MinDevicePasswordComplexCharacters

  • Specifies the number of character groups that are required to be present in the password. The character groups are defined as:

    • Lowercase alphabetical characters

    • Uppercase alphabetical characters

    • Numbers

    • Non-alphanumeric characters

For example, if the value of MinDevicePasswordComplexCharacters is 2, a password with both uppercase and lowercase alphabetical characters would be sufficient, as would a password with lowercase alphabetical characters and numbers.

MinDevicePasswordLength

  • Specifies the minimum number of characters in the device password. You can specify any number from 1 through 16. The maximum length a password can be is 16 characters. The default is 4.

RequireDeviceEncryption

  • Specifies whether encryption is required on the device. Once set, device encryption automatically begins on the internal storage of the phone. The default is $false.

RemoteWipe

  • Deletes data on the user data partition and resets the phone to default settings.

AllowNonProvisionableDevices

  • Specifies with the server running Exchange. When set to $true, it enables all phones to synchronize with the Exchange server, regardless of whether the phone can enforce all the specific settings established in the Exchange ActiveSync policy. This policy also includes phones that are managed by a separate device management system. When set to $false, this setting blocks phones that aren't provisioned from synchronizing with the Exchange server. The default is $false.

AllowStorageCard

  • Specifies whether the phone can access information stored on a storage card. The default is $true.

AllowBluetooth

  • Specifies whether a device allows Bluetooth connections. The default is $true.

AllowInternetSharing

  • This setting specifies whether the device can be used as a portable hotspot for providing internet to other devices. The default is $true.

AllowCamera

  • Specifies whether a device’s camera can be used. The default is $true.
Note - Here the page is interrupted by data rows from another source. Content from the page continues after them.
-- ==== Sys2Proof/Machine/Dispatch.lean ====
section
/-! DEFINITION. Each command of 30_encoding R58 and its meaning. -/

namespace Sys2Proof.Machine

def exec (i : Instr) (s : State) : Host.Outcome State Fault Refusal :=
  match i with
  | .init n k => Sys2Proof.Machine.execInit n k s
  | .add key => Sys2Proof.Machine.execAdd key s
  | .test key => Sys2Proof.Machine.execTest key s
  | .loc key => Sys2Proof.Machine.execLoc key s
  | .hash seed key => Sys2Proof.Machine.execHash seed key s
  | .merge ok on ow => Sys2Proof.Machine.execMerge ok on ow s
  | .rdw idx => Sys2Proof.Machine.execRdw idx s
  | .rdr reg => Sys2Proof.Machine.execRdr reg s
  | .bset idx => Sys2Proof.Machine.execBset idx s
  | .btst idx => Sys2Proof.Machine.execBtst idx s

end Sys2Proof.Machine
end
AllowSMIMEEncryptionAlgorithmNegotiation

  • Specifies whether negotiation of the encryption algorithm is permitted.

AllowSMIMESoftCerts

  • Specifies whether the client can use soft certificates to sign outgoing messages.

RequireEncryptedSMIMEMessages

  • If this policy is set, then the email application will encrypt all outgoing messages.

RequireEncryptedSMIMEAlgorithm

  • If this policy is set and a message is encrypted, then the email application will require the specified algorithm for encryption for all outgoing messages.

RequireSignedSMIMEAlgorithm

  • If this policy is set and a message is encrypted, then the email application will require the specified algorithm for encryption for all outgoing messages.

RequireSignedSMIMEMessages

  • If this policy is set, then all outgoing messages are signed.